Big-O notation has a more formal definition in computer science. The most important thing to know about the formalism is that big-O reflects worst case performance, an asymptotic upper bound: "O(g(n)) means there exists a constant c such that the time required is \(\leq c \cdot g(n)\) for all n". There are also ways to talk about best case behavior \(\Omega()\) and average case behavior \(\Theta()\). Some algorithms, including reservoir sampling, always take the same number of steps. A good example where it makes a difference is a popular sorting algorithm called quicksort, which almost always takes \(\Theta(n \log n)\) time but is worst case \(O(n^2)\). Nonetheless, you will see people (including me) using \(O()\) notation for average case behavior sometimes. Technically this is sloppy and colloquial; they're literally meaning "this calculation is going to take on the order of \(n \log n\) time", rather than meaning to state a formal upper bound like a rigorous computer scientist would prefer.
displaying data in graphs and tables
switching gears...
You're reading the Weissgerber et al. paper this week because it makes important points about data presentation in graphs and tables. In particular:
Summary statistics are only meaningful when there are enough data to summarize.
It is extremely common to see bar graphs in biology, displaying means and standard errors. But we've often only done a small number of replicates (maybe n = 3-10), and we could just as easily just show the raw data points. Why don't we?
Plotting mean and standard error implicitly assumes that the data can be summarized with just those two numbers, and that's often not true. You're basically assuming that your data were normally distributed, and maybe they weren't. Looking at the raw data points shows you the actual distribution - maybe it was multimodal, skewed, had outliers, or whatever.
The other thing is the business of plotting the standard error (i.e. the expected error of the mean), not the sample standard deviation. If we're visualizing the data, we're first primarily interested in the variability of the data: if we do the experiment again, if we take another independent sample, where is it likely to be? That's the sample variance, and the square root of that is the standard deviation. Maybe once we're digging into our analysis a little deeper -- we're convinced that the data are distributed normally, and we want to parameterize where the mean is likely to be -- then we might start worrying about how good our estimated mean is likely to be (the standard error) but that's usually not what someone's graph of their samples is aiming to represent, or implying that it represents.

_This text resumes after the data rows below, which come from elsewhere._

/-- Writing a result writes what it says and nothing else. -/
theorem wrote_writeDst (w : Warp) (h : Hdr) (act : Mask) (vals : Nat → List Word) : Wrote w h act vals (w.writeDst h act vals) := by
  unfold Warp.writeDst
  by_cases hon : act ≠ 0 ∧ h.ws = false
  · have h0 : ¬ ((act == 0 || h.ws) = true) := by
      simp only [Bool.or_eq_true, beq_iff_eq, not_or]
      exact ⟨hon.1, by simp [hon.2]⟩
    have hc : ¬ ((decide (act = 0) || h.ws) = true) := by simpa using h0
    rw [if_neg hc]
    simp only
    cases hd : h.dst with
    | none => exact wrote_none w h act vals (.inr (.inr hd))
    | vec n =>
      have hv := vwrite_range w n.toNat (vals (leadLane act)).length act (fun i l => (vals l).getD i 0)
      have hf := vwrite_fields w n.toNat (vals (leadLane act)).length act (fun i l => (vals l).getD i 0)
      dsimp only at hv hf ⊢
      generalize (List.range (vals (leadLane act)).length).foldl (fun w i => w.vwrite (n.toNat + i) act fun l => (vals l).getD i 0) w = u at *
      have hs : ∀ k, u.sget k = w.sget k := fun k => by rw [hf]; rfl
      have hp : ∀ k l, u.pget k l = w.pget k l := fun k l => by rw [hf]; rfl
      have hq : ∀ k, u.qget k = w.qget k := fun k => by rw [hf]; rfl
      simp only [Wrote, vecDst, scalDst, hd, Dst.num, true_and]
      refine ⟨?_, ?_, ?_, fun k _ h => absurd h.1 (by simp), fun k _ => hs k, fun k l _ _ _ h => absurd h (by simp), fun k l _ _ _ => hp k l,
        fun k _ _ h => absurd h (by simp), fun k _ _ => hq k⟩
      · intro m l hl _ hm hlen hb
        have e := hv m
        rw [if_pos ⟨hm.1, hm.2, hlen⟩] at e
        refine ⟨?_, by rw [e]; rfl, ?_⟩
        · simp only [Warp.vlane]; rw [e, put_lane _ _ _ hl, if_pos hb]
        · rw [e, put_bad _ _ _ hl, hb]; simp
      · intro m l hl hnot
        have e := hv m
        by_cases hin : n.toNat ≤ m ∧ m < n.toNat + (vals (leadLane act)).length ∧ m < w.vregs.length
        · rw [if_pos hin] at e
          have hb : bit act l = false := by
            cases hb : bit act l with
            | false => rfl
            | true => exact absurd ⟨hon, ⟨hin.1, hin.2.1⟩, hb⟩ hnot
          simp only [Warp.vlane]
          rw [e, put_lane _ _ _ hl, put_bad _ _ _ hl, hb]
          simp
        · rw [if_neg hin] at e
          simp only [Warp.vlane, e, and_self]
      · intro m hnot
        have e := hv m
        rw [if_neg (fun hin => hnot ⟨hon, hin.1, hin.2.1⟩)] at e
        exact e
    | scal n =>
      have hv := swrite_range w n.toNat (vals (leadLane act)).length (fun i => (vals (leadLane act)).getD i 0)
      have hf := swrite_fields w n.toNat (vals (leadLane act)).length (fun i => (vals (leadLane act)).getD i 0)
      dsimp only at hv hf ⊢
      generalize (List.range (vals (leadLane act)).length).foldl (fun w i => w.swrite (n.toNat + i) ((vals (leadLane act)).getD i 0)) w = u at *
      have hs : ∀ k, u.vget k = w.vget k := fun k => by rw [hf]; rfl
      have hp : ∀ k l, u.pget k l = w.pget k l := fun k l => by rw [hf]; rfl
      have hq : ∀ k, u.qget k = w.qget k := fun k => by rw [hf]; rfl
      simp only [Wrote, vecDst, scalDst, hd, Dst.num, true_and]
      refine ⟨fun _ _ _ _ h => absurd h.1 (by simp), fun _ l _ _ => ⟨by simp only [Warp.vlane, hs], by rw [hs]⟩, fun m _ => hs m, ?_, ?_,
        fun k l _ _ _ h => absurd h (by simp), fun k l _ _ _ => hp k l, fun k _ _ h => absurd h (by simp), fun k _ _ => hq k⟩
      · intro k _ hm hlen
        rw [hv, if_pos ⟨hm.1, hm.2, hlen⟩]
      · intro k hnot
        rw [hv, if_neg (fun hin => hnot ⟨hon, hin.1, hin.2.1⟩)]
    | pred n =>
      simp only [Wrote, vecDst, scalDst, hd, Dst.num]
      by_cases hu : h.u = true
      · have hq : ∀ k, k < 7 → n.toNat < 7 → (w.qwrite n.toNat ((vals (leadLane act)).getD 0 0 != 0)).qget k
            = if k = n.toNat then ((vals (leadLane act)).getD 0 0 != 0) else w.qget k := fun k hk hn => qget_qwrite w _ _ _ hn hk
        have hn7 : ¬ n.toNat < 7 → w.qwrite n.toNat ((vals (leadLane act)).getD 0 0 != 0) = w := fun hn => by
          simp [Warp.qwrite, Nat.le_of_not_lt hn]
        have hv : ∀ k, (w.qwrite n.toNat ((vals (leadLane act)).getD 0 0 != 0)).vget k = w.vget k := fun k => by
          simp only [Warp.qwrite]; split <;> rfl
        have hs : ∀ k, (w.qwrite n.toNat ((vals (leadLane act)).getD 0 0 != 0)).sget k = w.sget k := fun k => by
          simp only [Warp.qwrite]; split <;> rfl
        have hp : ∀ k l, (w.qwrite n.toNat ((vals (leadLane act)).getD 0 0 != 0)).pget k l = w.pget k l := fun k l => by
          simp only [Warp.qwrite]; split <;> rfl
        have hq7 : ∀ k, 7 ≤ k → (w.qwrite n.toNat ((vals (leadLane act)).getD 0 0 != 0)).qget k = w.qget k := fun k hk => by
          simp only [Warp.qwrite]
          split
          · rfl
          · simp only [Warp.qget]
            split
            · rfl
            · rw [BitVec.getLsbD_of_ge _ _ hk, BitVec.getLsbD_of_ge _ _ hk]
        rw [hu]
        simp only [if_true]
        generalize w.qwrite n.toNat ((vals (leadLane act)).getD 0 0 != 0) = u at *
        refine ⟨fun _ _ _ _ h => absurd h.1 (by simp), fun _ l _ _ => ⟨by simp only [Warp.vlane, hv], by rw [hv]⟩, fun m _ => hv m,
          fun _ _ h => absurd h.1 (by simp), fun k _ => hs k, fun k l _ _ h => absurd h (by simp), fun k l _ _ _ => hp k l, ?_, ?_⟩
        · intro k _ _ he hk
          have he : n = BitVec.ofNat 8 k := Dst.pred.inj he
          have hn : n.toNat = k := by rw [he, BitVec.toNat_ofNat]; omega
          rw [hq k hk (hn ▸ hk), if_pos hn.symm]
        · intro k hnot hk
          by_cases hk7 : k < 7
          · by_cases hn : n.toNat < 7
            · rw [hq k hk7 hn, if_neg]
              intro he
              apply hnot
              refine ⟨hon, trivial, ?_, hk7⟩
              rw [he]; simp
            · rw [hn7 hn]
          · exact hq7 k (by omega)
      · have hu : h.u = false := by simpa using hu
        rw [hu]
        have hn7 : ¬ n.toNat < 7 → w.pwrite n.toNat act (fun l => (vals l).getD 0 0 != 0) = w := fun hn => by
          simp [Warp.pwrite, Nat.le_of_not_lt hn]
        have hv : ∀ k, (w.pwrite n.toNat act (fun l => (vals l).getD 0 0 != 0)).vget k = w.vget k := fun k => by
          simp only [Warp.pwrite]; split <;> rfl
        have hs : ∀ k, (w.pwrite n.toNat act (fun l => (vals l).getD 0 0 != 0)).sget k = w.sget k := fun k => by
          simp only [Warp.pwrite]; split <;> rfl
        have hq : ∀ k, (w.pwrite n.toNat act (fun l => (vals l).getD 0 0 != 0)).qget k = w.qget k := fun k => by
          simp only [Warp.pwrite]; split <;> rfl
        have hp := fun (k l : Nat) (hl : l < 32) (hn : n.toNat < 7) (hk : k < 7) => pget_pwrite w n.toNat k act (fun l => (vals l).getD 0 0 != 0) hl hn hk
        have hp7 : ∀ k l, 7 ≤ k → (w.pwrite n.toNat act (fun l => (vals l).getD 0 0 != 0)).pget k l = w.pget k l := fun k l hk => by
          simp only [Warp.pwrite]
          split
          · rfl
          · simp only [Warp.pget]
            split
            · rfl
            · simp only [List.getD_eq_getElem?_getD, List.getElem?_set]
              rw [if_neg (by omega)]
        simp only [Bool.false_eq_true, if_false]
        generalize w.pwrite n.toNat act (fun l => (vals l).getD 0 0 != 0) = u at *
        refine ⟨fun _ _ _ _ h => absurd h.1 (by simp), fun _ l _ _ => ⟨by simp only [Warp.vlane, hv], by rw [hv]⟩, fun m _ => hv m,
          fun _ _ h => absurd h.1 (by simp), fun k _ => hs k, ?_, ?_, fun k _ h => absurd h (by simp), fun k _ _ => hq k⟩
        · intro k l hl _ _ he hk hlen hb
          have he : n = BitVec.ofNat 8 k := Dst.pred.inj he
          have hn : n.toNat = k := by rw [he, BitVec.toNat_ofNat]; omega
          rw [hp k l hl (hn ▸ hk) hk, if_pos ⟨hn.symm, hn ▸ hlen⟩, if_pos hb]
        · intro k l hl hnot hk
          by_cases hk7 : k < 7
          · by_cases hn : n.toNat < 7
            · rw [hp k l hl hn hk7]
              split
              · rename_i hc
                rw [if_neg]
                intro hb
                apply hnot
                refine ⟨hon, trivial, ?_, hk7, hb⟩
                rw [hc.1]; simp
              · rfl
            · rw [hn7 hn]
          · exact hp7 k l (by omega)
  · have h0 : (decide (act = 0) || h.ws) = true := by
      by_cases ha : act = 0
      · simp [ha]
      · have : h.ws = true := by
          cases hw : h.ws with
          | true => rfl
          | false => exact absurd ⟨ha, hw⟩ hon
        simp [this]
    rw [if_pos h0]
    apply wrote_none
    by_cases ha : act = 0
    · exact .inl ha
    · cases hw : h.ws with
      | true => exact .inr (.inl rfl)
      | false => exact absurd ⟨ha, hw⟩ hon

swarm plots and jittered strip plots
An admirable, exemplary data figure is shown below: Figure 1B from [Ding et al, Nature 2016], who measured the frequency of courtship songs in different species of Drosophila.

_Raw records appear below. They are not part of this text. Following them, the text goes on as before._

-- ==== Sys2Proof/Laws/Alu.lean ====
section
/-! SUPPORT. What a register-to-register instruction does, said once (01 R37-R39): a result without flags, and one with flags. -/

namespace Sys2Proof.Machine

theorem raise_none (w : Warp) : w.raise 0 = w := by
  have : w.fpstat ||| (0 : Flags).setWidth 32 = w.fpstat := by
    rw [show ((0 : Flags).setWidth 32 : Word) = 0 from rfl]; exact BitVec.or_zero
  simp only [Warp.raise, this]

theorem or_all_zero {ls : List Nat} {f : Nat → Flags} (h : ∀ l ∈ ls, f l = 0) (a : Flags) : ls.foldl (fun a l => a ||| f l) a = a := by
  induction ls generalizing a with
  | nil => rfl
  | cons l ls ih =>
    rw [List.foldl_cons, h l (by simp), show a ||| (0 : Flags) = a from BitVec.or_zero]
    exact ih (fun k hk => h k (by simp [hk])) a

theorem and_or_zero {ls : List Nat} {f : Nat → Flags} {e : Flags} (h : ∀ l ∈ ls, f l &&& e = 0) (a : Flags) (ha : a &&& e = 0) :
    ls.foldl (fun a l => a ||| f l) a &&& e = 0 := by
  induction ls generalizing a with
  | nil => exact ha
  | cons l ls ih =>
    rw [List.foldl_cons]
    refine ih (fun k hk => h k (by simp [hk])) _ ?_
    rw [BitVec.and_or_distrib_right, ha, h l (by simp)]
    rfl

/-- No enabled flag, no trap (01 R39). -/
theorem fpTrap_none {w : Warp} {ls : List Nat} {fl : Nat → Flags} (h : ∀ l ∈ ls, fl l &&& w.enables = 0) : fpTrap w ls fl = none := by
  have h0 : lowFlag (ls.foldl (fun a l => a ||| fl l) 0 &&& w.enables) = none := by
    rw [and_or_zero h 0 BitVec.zero_and]
    rfl
  simp only [fpTrap, h0]

/-- An operation whose lanes trap on nothing sets its flags. -/
theorem aluFlags_quiet {w : Warp} {h : Hdr} {act : Mask} {out : Nat → AluOut} (hq : Quiet w h act out) :
    aluFlags w h act out = .ok (w.raise (raised h act out)) := by
  unfold aluFlags
  have h1 : (execLanes h act).find? (fun l => (out l).event) = none := by
    rw [List.find?_eq_none]
    intro l hl
    simp [(hq l hl).1]
  simp only [h1, fpTrap_none (fun l hl => (hq l hl).2)]
  rfl

theorem finish_quiet {s : State} {v : View} {h : Hdr} {words : Nat} {act : Mask} {out : Nat → AluOut} (hq : Quiet v.wp h act out) :
    finishAlu s v h words act out = .next (s.result v (v.wp.raise (raised h act out)) h act (outWords words out)) := by
  simp only [finishAlu, aluFlags_quiet hq]

/-- An operation without flags leaves FPSTAT as it was. -/
theorem finish_plain {s : State} {v : View} {h : Hdr} {words : Nat} {act : Mask} {out : Nat → AluOut}
    (hf : ∀ l, (out l).fl = 0 ∧ (out l).quiet = 0 ∧ (out l).event = false) :
    finishAlu s v h words act out = .next (s.result v v.wp h act (outWords words out)) := by
  have hq : Quiet v.wp h act out := fun l _ => ⟨(hf l).2.2, by rw [(hf l).1]; exact BitVec.zero_and⟩
  have hr : raised h act out = 0 := by
    unfold raised
    have : ∀ l ∈ execLanes h act, (out l).fl ||| (out l).quiet = 0 := fun l _ => by rw [(hf l).1, (hf l).2.1]; rfl
    have h2 := or_all_zero (f := fun l => (out l).fl ||| (out l).quiet) this 0
    simpa [BitVec.or_assoc] using h2
  rw [finish_quiet hq, hr, raise_none]

theorem val1_plain (f : DWord → DWord) (w : Warp) (l : Nat) (xs : List DWord) :
    (val1 f w l xs).fl = 0 ∧ (val1 f w l xs).quiet = 0 ∧ (val1 f w l xs).event = false := by
  rcases xs with _ | ⟨a, _⟩ <;> exact ⟨rfl, rfl, rfl⟩

theorem val2_plain (f : DWord → DWord → DWord) (w : Warp) (l : Nat) (xs : List DWord) :
    (val2 f w l xs).fl = 0 ∧ (val2 f w l xs).quiet = 0 ∧ (val2 f w l xs).event = false := by
  rcases xs with _ | ⟨a, _ | ⟨b, _⟩⟩ <;> exact ⟨rfl, rfl, rfl⟩

theorem val3_plain (f : DWord → DWord → DWord → DWord) (w : Warp) (l : Nat) (xs : List DWord) :
    (val3 f w l xs).fl = 0 ∧ (val3 f w l xs).quiet = 0 ∧ (val3 f w l xs).event = false := by
  rcases xs with _ | ⟨a, _ | ⟨b, _ | ⟨c, _⟩⟩⟩ <;> exact ⟨rfl, rfl, rfl⟩

/-- An instruction that finishes with a result completes. -/
theorem completes_of {i : Instr} {vals : View → Mask → Nat → List Word}
    (h : ∀ s v act, ready i s = some (v, act) → exec i s = .next (s.result v v.wp i.hdr act (vals v act))) : Completes i vals :=
  fun s v act hr => ⟨_, h s v act hr, acted_result (view_of_ready hr) v.wp rfl rfl i.hdr act (vals v act)⟩

/-- An instruction that writes no register and goes on completes. -/
theorem acted_done {s : State} {v : View} (hv : s.view = some v) (w : Warp) (hf : w.front = v.wp.front) (hq : w.wait = v.wp.wait)
    (h : Hdr) (hd : h.dst = .none) (act : Mask) (vals : Nat → List Word) :
    Acted s v w h act vals (fun _ => nextPc v.sp.pc) (s.done v w) := by
  have hw : w.writeDst h act vals = w := by
    unfold Warp.writeDst
    rw [hd]
    split <;> rfl
  have := acted_retireTo hv w hf hq h act vals (v.sp.latch fun _ => 0) rfl (fun _ => nextPc v.sp.pc) (fun _ => false)
  rw [hw] at this
  exact this

theorem completesBare_of {i : Instr} (h : ∀ s v act, ready i s = some (v, act) → exec i s = .next (s.done v v.wp)) : CompletesBare i :=
  fun s v act hr => ⟨_, h s v act hr, acted_done (view_of_ready hr) v.wp rfl rfl _ rfl act _⟩

/-- A register-to-register instruction without flags completes with its words. -/
theorem completes_alu {i : Instr} {g : Sig} (hg : i.sig = some g) {f : Warp → Nat → List DWord → AluOut}
    (he : ∀ s, exec i s = alu i f s) {vals : View → Mask → Nat → List Word}
    (hf : ∀ w l xs, (f w l xs).fl = 0 ∧ (f w l xs).quiet = 0 ∧ (f w l xs).event = false)
    (hv : ∀ v act l, outWords g.words (fun l => f v.wp l (operandsOf i v act l)) l = vals v act l) : Completes i vals := by
  apply completes_of
  intro s v act hr
  rw [he, alu, start_of_ready hr]
  simp only [hg]
  rw [finish_plain (fun l => hf _ _ _)]
  congr 2
  funext l
  exact hv v act l

/-- The words of a 32-bit or 64-bit answer. -/
def answer (words : Nat) (d : DWord) : List Word := if words = 2 then twoWords d else [loWord d]

/-- An instruction of one, two or three sources that only gives a value. -/
theorem completes_val1 {i : Instr} {g : Sig} (hg : i.sig = some g) (f : DWord → DWord) (he : ∀ s, exec i s = alu i (val1 f) s)
    (ho : ∀ v act l, operandsOf i v act l = [longA i v act l]) {vals : View → Mask → Nat → List Word}
    (hv : ∀ v act l, answer g.words (f (longA i v act l)) = vals v act l) : Completes i vals :=
  completes_alu hg he (val1_plain f) fun v act l => by simp only [outWords, ho]; exact hv v act l

theorem completes_val2 {i : Instr} {g : Sig} (hg : i.sig = some g) (f : DWord → DWord → DWord) (he : ∀ s, exec i s = alu i (val2 f) s)
    (ho : ∀ v act l, operandsOf i v act l = [longA i v act l, longB i v act l]) {vals : View → Mask → Nat → List Word}
    (hv : ∀ v act l, answer g.words (f (longA i v act l) (longB i v act l)) = vals v act l) : Completes i vals :=
  completes_alu hg he (val2_plain f) fun v act l => by simp only [outWords, ho]; exact hv v act l

theorem completes_val3 {i : Instr} {g : Sig} (hg : i.sig = some g) (f : DWord → DWord → DWord → DWord)
    (he : ∀ s, exec i s = alu i (val3 f) s)
    (ho : ∀ v act l, operandsOf i v act l = [longA i v act l, longB i v act l, longC i v act l]) {vals : View → Mask → Nat → List Word}
    (hv : ∀ v act l, answer g.words (f (longA i v act l) (longB i v act l) (longC i v act l)) = vals v act l) : Completes i vals :=
  completes_alu hg he (val3_plain f) fun v act l => by simp only [outWords, ho]; exact hv v act l

/-- A register-to-register instruction with flags completes where none of its lanes traps. -/
theorem completes_aluFp {i : Instr} {g : Sig} (hg : i.sig = some g) {f : Warp → Nat → List DWord → AluOut}
    (he : ∀ s, exec i s = alu i f s) {out : View → Mask → Nat → AluOut}
    (hv : ∀ v act l, f v.wp l (operandsOf i v act l) = out v act l) : CompletesFp i g.words out := by
  intro s v act hr hq
  refine ⟨_, ?_, acted_result (view_of_ready hr) (v.wp.raise (raised i.hdr act (out v act))) rfl rfl i.hdr act _⟩
  rw [he, alu, start_of_ready hr]
  simp only [hg]
  have : (fun l => f v.wp l (operandsOf i v act l)) = out v act := funext (hv v act)
  rw [this, finish_quiet hq]
  rfl

end Sys2Proof.Machine
end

The raw data points themselves are plotted, alongside a summary of the mean and +/- one standard deviation. Not standard error, because what we're most interested in is the variability in the sample data, not the variability we expect in the estimate of the mean.
This business of plotting your actual raw data has become
trendy. There's even been a Twitter hashtag, #barbarplots. Packages
for graphing data are still catching up.
I ran across a member of the
Microsoft Excel development team replying to a community request for
swarm plots by saying "why would anyone want to do that?" Sigh.
A buzzword is a swarm plot or a beeswarm plot. We'll use the python
Seaborn module in this week's homework because it has the ability to
make swarm plots. You can also do an almost identical thing with a
strip plot by adding random jitter (jitter=True
, in
Seaborn). And you can emulate all this easily enough in a scatter
plot by plotting your data points along one axis while adding a
small amount of random jitter in the other.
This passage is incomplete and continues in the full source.